Anda yang bekerja sebagai pegawai termasuk tidak perlu meninggalkan profesi sebagai pegawai untuk jadi pengusaha. Anda dapat menyambi atau menyerahkan pengelolaan usaha itu ke istri, anak, atau teman.

Misalkan, Anda senang berbisnis arang berasal dari tempurung kelapa. Tidak berarti Anda perlu menanam pohon kelapa dan memanjatnya, mengupas dan memecah batok kelapa, membawa dampak arang, dan menjualnya. Anda bisa mobilisasi usaha itu dengan mencari pengrajin arang, mencari peminatnya, entah di di dalam atau luar negeri, sesudah itu bertindak sebagai mediator tanpa meninggalkan profesi sebagai pegawai. Tanpa memicu tangan Anda hitam terkena arang, Anda sanggup meraih keuntungan.

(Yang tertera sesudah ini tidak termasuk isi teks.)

-- ==== Sys2Proof/Certificates/Slice0/Obligations.lean ====
section
/-! DEFINITION. The statements for the provers, with the tables of the manual they are stated by. -/

namespace Sys2Proof.Spec
open Sys2Proof.Machine

/-! ### The V slot: values by lane -/

/-- The value and the flags of a lane: from the bundle, the lane's operands by number, and the lane. -/
abbrev LaneRule := Issue → (Nat → Nat) → Nat → Int × AFlags

/-- Operations whose destination is a predicate number. -/
def predDest : Instr → Option Nat
  | .fcmp o _ _ => some o.pd.toNat
  | .icmp o _ _ => some o.pd.toNat
  | .plog _ pd _ _ _ => some pd.toNat
  | .pmovTp _ pd _ => some pd.toNat
  | _ => none

/-- Operations that consume one RNG index (R40): every rounding under .sr, and RAND. -/
def draws : Instr → Bool
  | .fadd _ _ r _ => r == .sr | .fsub _ _ r _ => r == .sr | .fmul _ _ r _ => r == .sr
  | .fma _ _ r _ => r == .sr | .fms _ _ r _ => r == .sr | .fnma _ _ r _ => r == .sr
  | .frnd _ _ r => r == .sr | .fcvt _ _ _ r _ => r == .sr | .fdot2 _ _ r _ => r == .sr | .fscl _ _ r _ => r == .sr
  | .frcp _ _ r => r == .sr | .frsq _ _ r => r == .sr | .fsqrt _ _ r => r == .sr | .fex2 _ _ r => r == .sr
  | .flg2 _ _ r => r == .sr | .fsin _ _ r => r == .sr | .fcos _ _ r => r == .sr | .ftnh _ _ r => r == .sr
  | .ftoi _ _ _ r => r == .sr | .itof _ _ _ r _ => r == .sr
  | .rand _ _ => true
  | _ => false

/-- The random word a rounding uses: the draw of its lane under .sr (R26, R39). -/
def word (i : Issue) (r : RMode) (l : Nat) : Nat := if r = .sr then (draw i.pre.rngseed i.pre.rngidx l 0).toNat else 0

/-- R92: a signalling NaN sets NV; an invalid exact result gives T.qnan with NV, any NaN T.qnan, else the exact result is
rounded once. -/
def roundOnce (t : FTy) (r : RMode) (sat : Bool) (u : Nat) (ins : List XV) (exact : XV × Bool) : Int × AFlags :=
  let nv := flIf (ins.any XV.isSNan) flNV
  if exact.2 then ((FTy.qnan t : Int), nv ||| flNV)
  else if ins.any XV.isNan then ((FTy.qnan t : Int), nv)
  else let y := roundFmt t r sat u exact.1; ((y.1 : Int), y.2 ||| nv)
/-- The exact product and sum of Table 4.3: a product of zero and infinity is invalid even against a NaN. -/
def mulAdd (rd : Bool) (x y z : XV) : XV × Bool :=
  let p := mulX x y
  if p.2 then p else addX rd p.1 z

/-- FADD, FSUB, FMUL, FMA, FMS and FNMA (R92, Table 4.3). -/
def floatArith : Instr → Option LaneRule
  | .fadd _ t r sat => some fun i x l => let a := decF t (x 0); let b := decF t (x 1)
      roundOnce t r sat (word i r l) [a, b] (addX (r == .rd) a b)
  | .fsub _ t r sat => some fun i x l => let a := decF t (x 0); let b := decF t (x 1)
      roundOnce t r sat (word i r l) [a, b] (addX (r == .rd) a b.negate)
  | .fmul _ t r sat => some fun i x l => let a := decF t (x 0); let b := decF t (x 1)
      roundOnce t r sat (word i r l) [a, b] (mulX a b)
  | .fma _ t r sat => some fun i x l => let a := decF t (x 0); let b := decF t (x 1); let c := decF t (x 2)
      roundOnce t r sat (word i r l) [a, b, c] (mulAdd (r == .rd) a b c)
  | .fms _ t r sat => some fun i x l => let a := decF t (x 0); let b := decF t (x 1); let c := decF t (x 2)
      roundOnce t r sat (word i r l) [a, b, c] (mulAdd (r == .rd) a b c.negate)
  | .fnma _ t r sat => some fun i x l => let a := decF t (x 0); let b := decF t (x 1); let c := decF t (x 2)
      roundOnce t r sat (word i r l) [a, b, c] (mulAdd (r == .rd) a.negate b c)
  | _ => none

/-- R32 on values: −0 below +0. -/
def below (x y : XV) : Bool := x.lt y || (x.eqv y && x.neg? && !y.neg?)
/-- FMIN and FMAX on bits: NaN gives T.qnan, NV for a signalling one (R32, R93). -/
def pick (t : FTy) (greater : Bool) (a b : Nat) : Int × AFlags :=
  let x := decF t a
  let y := decF t b
  if x.isNan || y.isNan then ((FTy.qnan t : Int), flIf (x.isSNan || y.isSNan) flNV)
  else (((if (if greater then below x y else below y x) then b else a) % 2 ^ FTy.width t : Nat), 0#6)
/-- Conditions of Table 4.4 on floats. -/
def fcond (c : FCond) (x y : XV) : Bool :=
  let un := x.isNan || y.isNan
  match c with
  | .eq => !un && x.eqv y | .ne => un || !(x.eqv y) | .lt => !un && x.lt y | .le => !un && (x.lt y || x.eqv y)
  | .gt => !un && y.lt x | .ge => !un && (y.lt x || x.eqv y) | .ord => !un | .un => un
/-- Conditions that set NV for any NaN (R94). -/
def fcondOrders : FCond → Bool | .lt => true | .le => true | .gt => true | .ge => true | _ => false
/-- Table 4.5: the bit of a class. A subnormal lies below 2 to the least exponent. -/
def classBit (t : FTy) (x : XV) : Nat :=
  match x with
  | .nan sg => if sg then 0 else 1
  | .inf neg => if neg then 2 else 9
  | .fin neg n d =>
    if n = 0 then (if neg then 5 else 6)
    else if log2Rat n d < FTy.emin t then (if neg then 4 else 7)
    else (if neg then 3 else 8)

/-- FMIN, FMAX, FCMP and FCLS (R93, R94, R96). -/
def floatPick : Instr → Option LaneRule
  | .fmin _ t => some fun _ x _ => pick t false (x 0) (x 1)
  | .fmax _ t => some fun _ x _ => pick t true (x 0) (x 1)
  | .fcmp _ t c => some fun _ x _ =>
      let a := decF t (x 0); let b := decF t (x 1)
      (((fcond c a b).toNat : Int), flIf (a.isSNan || b.isSNan || (fcondOrders c && (a.isNan || b.isNan))) flNV)
  | .fcls _ t => some fun _ x _ => ((2 ^ classBit t (decF t (x 0)) : Nat), 0#6)
  | _ => none

/-- FRND, FCVT, FDOT2, FSCL and AFCP (R97 to R101). -/
def floatConvert : Instr → Option LaneRule
  | .frnd _ t r => some fun i x l => let y := roundIntegral t r (word i r l) (decF t (x 0)); ((y.1 : Int), y.2)
  | .fcvt _ src dst r sat => some fun i x l =>
      let a := decFmt src (x 0)
      let c := encFmt dst r sat (word i r l) a
      ((c.1 : Int), c.2 ||| flIf a.isSNan flNV)
  | .fdot2 _ bf r sat => some fun i x l =>
      let t : FTy := if bf then .bf16 else .f16
      let x0 := decF t (x 0 % 2 ^ 16); let x1 := decF t (x 0 / 2 ^ 16 % 2 ^ 16)
      let y0 := decF t (x 1 % 2 ^ 16); let y1 := decF t (x 1 / 2 ^ 16 % 2 ^ 16)
      let c := decF .f32 (x 2)
      let p := mulX x0 y0
      let q := mulX x1 y1
      let a := addX (r == .rd) p.1 q.1
      roundOnce .f32 r sat (word i r l) [x0, y0, x1, y1, c]
        (if p.2 then p else if q.2 then q else if [x0, y0, x1, y1, c].any XV.isNan then (.nan false, false)
         else if a.2 then a else addX (r == .rd) a.1 c)
  | .fscl _ t r sat => some fun i x l =>
      let a := decF t (x 0)
      roundOnce t r sat (word i r l) [a] (a.scale2 (sext 32 (x 1)), false)
  | .afcp _ => some fun _ x _ =>
      let r := compose (x 0 % 2 ^ 32) (x 0 / 2 ^ 32 % 2 ^ 32) (x 1 % 2 ^ 32) (x 1 / 2 ^ 32 % 2 ^ 32)
      ((r.1.1 + 2 ^ 32 * r.1.2 : Nat), r.2)
  | _ => none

Enam Mitos Penghambat Berbisnis dalam Masyarakat yang Salah

Mitos 6 : bisnis kecil lebih berbentuk usaha otot daripada usaha otak

Tidak seluruh usaha kecil mengandalkan otot. Anda mampu memakai otak untuk beroleh keuntungan. Dengan mengfungsikan teknologi Info yang murah seperti telepon, SMS, dan e-mail, Anda bisa mencari uang, baik full time maupun part time.

Sebagai contoh, Anda sanggup berjualan pulsa atau voucher isikan ulang HP tanpa harus membuka kios. Cukup dengan modal HP GSM tidak mahal (asal bisa SMS), Anda bisa berjualan voucher elektronik dengan keuntungan Rp 1.000 hingga Rp 2.000 per voucher. Di daerah-daerah yang tetap susah transportasi, usaha ini lumayan mampu diandalkan untuk meraup keuntungan.

Demikian info perihal Enam Mitos Penghambat Berbisnis dalam Masyarakat yang Salah, kami harap artikel kali ini membantu Anda. Tolong postingan ini dibagikan agar semakin banyak yang memperoleh manfaat.